Б. Рыжий процитировал неточно, а наставник довершил дело и обнеряшил цитату окончательно. У Парнок: “Налей мне, друг, искристого, / Морозного вина…” Тема всех упомянутых стихотворений не столько одиночество, сколько спасительность музыки (у Лермонтова это молитва, у Парнок – вино). И, конечно, “легкой мелодии” у Парнок нет: “Ну что ж, богатства отняли, / Сослали в Соловки, / А всё на той же отмели / Сидим мы у реки…” Вообще восхвалять таланты одного ради того, чтобы умалить достоинства другого, – этот позор щедро разлит в крови советского человека, а отстаивать неприкосновенное величие Мандельштама, то есть то, на что никто не покушается, – изрядная фальшь.
Есть у Парнок еще одно стихотворение с той же, “лермонтовской”, мелодией, – “Агарь”. Но здесь я передаю слово поэту Валерию Черешне, с которым переписываюсь и обсуждаю прочитанное:
“Перевод библейского на поэтический – это всегда интересно. Тем более, что в самом библейском рассказе бездна поэтического, как точно заметил Пушкин. Но что из этой бездны берет поэт и что оставляет в стороне…

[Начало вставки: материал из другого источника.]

/-- The frame of RENDER: it writes only row `s` of FB and ZEROHIT (R57, R172), and never clears the flag (R32). -/
def Obligations.RenderChangesOnlyItsRowAndZeroHit : Prop :=
  ∀ (s t : State) (sl : Scanline), exec (.render sl) s = .next t →
    t.eb = s.eb ∧ t.rb = s.rb ∧ t.ebH16 = s.ebH16 ∧ t.rbH16 = s.rbH16 ∧ t.overflow = s.overflow ∧
    t.sprTable = s.sprTable ∧ t.sprH16 = s.sprH16 ∧
    t.showLeft = s.showLeft ∧ t.bypass = s.bypass ∧ (∀ a, oamRead t.oam a = oamRead s.oam a) ∧ t.bgt = s.bgt ∧
    t.palEpoch = s.palEpoch ∧ t.rom = s.rom ∧ t.stream = s.stream ∧ t.streamFails = s.streamFails ∧ t.ret = s.ret ∧
    t.made = s.made ∧ t.diags = s.diags ∧ t.fresh = s.fresh ∧ t.internal = s.internal ∧ t.pending = s.pending ∧
    (s.zeroHit = true → t.zeroHit = true) ∧
    (∀ x < 256, ∀ y ≠ sl.toNat, fbRead t.fb x y = fbRead s.fb x y)

/-- A column past frame X 255 is skipped, not wrapped (R163): an element of the row that no record's columns `x` to `x+7`,
taken as integers, cover keeps its value, and a column whose frame X is above 255 changes nothing at all, neither FB nor a
flag. That `x+c` does not wrap is the spec's decision D3 (log 20). -/
def Obligations.ColumnsPastTheRightEdgeAreSkipped : Prop :=
  (∀ (s t : State) (sl : Scanline) (x : Nat), exec (.render sl) s = .next t → x < 256 →
    (∀ sp ∈ s.rb, ∀ c < 8, sp.x.toNat + c ≠ x) → fbRead t.fb x sl.toNat = fbRead s.fb x sl.toNat) ∧
  (∀ (sl : Nat) (left : Bool) (sp : Sprite) (g : Grid) (row : Nat) (s : State) (c : Nat), 255 < sp.x.toNat + c →
    renderColumn sl left sp g row s c = s)

/-- With SHOW_LEFT clear, a column at frame X 0 to 7 changes nothing at all, neither FB nor a flag; so a RENDER writes nothing
there, and a zero hit it sets comes from an opaque pixel of slot 0, over a non-transparent background, at a frame X of 8 to
255. With it set the test never skips: an opaque pixel of a front sprite is written there (R164). The background test is
the spec's decision D12 (log 18), the colour D8 (log 14, log 15), the row D7 (log 19), the unwrapped sum D3 (log 20). -/
def Obligations.LeftMaskHidesEightColumns : Prop :=
  (∀ (s t : State) (sl : Scanline), exec (.render sl) s = .next t → s.showLeft = false →
    (∀ x < 8, fbRead t.fb x sl.toNat = fbRead s.fb x sl.toNat) ∧
    (s.zeroHit = false → t.zeroHit = true → ∃ sp ∈ s.rb, sp.idx.val = 0 ∧ ∃ c < 8,
      8 ≤ sp.x.toNat + c ∧ sp.x.toNat + c ≤ 255 ∧
      gridPixel (flipGrid sp.grid sp.fh sp.fv (spriteHeight s.sprH16)) c
        (spriteRow sl.toNat sp.y (spriteHeight s.sprH16)) ≠ 0 ∧
      bgtRead s.bgt (sp.x.toNat + c) sl.toNat = some false)) ∧
  (∀ (sl : Nat) (sp : Sprite) (g : Grid) (row : Nat) (s : State) (c : Nat), sp.x.toNat + c < 8 →
    renderColumn sl false sp g row s c = s) ∧
  (∀ (sl : Nat) (sp : Sprite) (g : Grid) (row : Nat) (s : State) (c : Nat), sp.x.toNat + c ≤ 255 →
    gridPixel g c row ≠ 0 → sp.behind = false →
    fbRead (renderColumn sl true sp g row s c).fb (sp.x.toNat + c) sl =
      some (spriteColour s.palEpoch sp.pal (gridPixel g c row)))

/-- The complete condition of the zero hit, column by column (R166); the `behind` flag, the palette and the other sprites
take no part. `BGT` false is non-transparent by the spec's decision D12 (log 18), the row is D7 (log 19), the unwrapped sum
D3 (log 20), and `frameY = s` the spec's own inference (91_not_in_source.md N25). -/
def Obligations.ZeroHitNeedsExactlyItsConditions : Prop :=
  ∀ (s : State) (img : RomImage) (sl : Scanline), s.rom = some img → sl.toNat < 240 → heightsAgree s →
    backgroundDone s sl.toNat →
    ∃ t, exec (.render sl) s = .next t ∧
      (t.zeroHit = true ↔ s.zeroHit = true ∨ ∃ sp ∈ s.rb, sp.idx.val = 0 ∧ ∃ c < 8,
        sp.x.toNat + c ≤ 255 ∧ (s.showLeft = true ∨ 8 ≤ sp.x.toNat + c) ∧
        gridPixel (flipGrid sp.grid sp.fh sp.fv (spriteHeight s.sprH16)) c
          (spriteRow sl.toNat sp.y (spriteHeight s.sprH16)) ≠ 0 ∧
        bgtRead s.bgt (sp.x.toNat + c) sl.toNat = some false)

Вот стихотворение Парнок “Агарь”:
Сидит Агарь опальная, и плачутся струи источника печального Беэр–лахай–рои. Там – земли Авраамовы, а сей простор – ничей: вокруг, до Сура самого пустыня перед ней. Тоска, тоска звериная! Впервые жжет слеза египетские, длинные, пустынные глаза. Блестит струя холодная, как лезвие ножа, – о, страшная, бесплодная, о, злая госпожа!.. “Агарь!” – И кровь отхлынула от смуглого лица. Глядит, – и брови сдвинула на Божьего гонца. |
В первой строке, удивительно найденным словом “опальная”, уже даны все мотивы стихотворения, звучат все смыслы, необходимые поэту. “Сидит Агарь опальная”. Агарь в опале, она убежала от притеснений госпожи своей, Сары. И одновременно мы видим эту “опаленную” солнцем египтянку, сидящую в пустыне у источника. И видим ее красоту, поскольку не можем не услышать звучания дымчатого “опала” в слове “опальная”.
В следующей строке, легким сдвигом привычного “плещутся струи” в “плачутся струи”, без нажима передается состояние беременной Агари, оказавшейся в пустыне. И, конечно, блестящее ритмическое завершение первой строфы – перелив этих плачущих струй в названии источника.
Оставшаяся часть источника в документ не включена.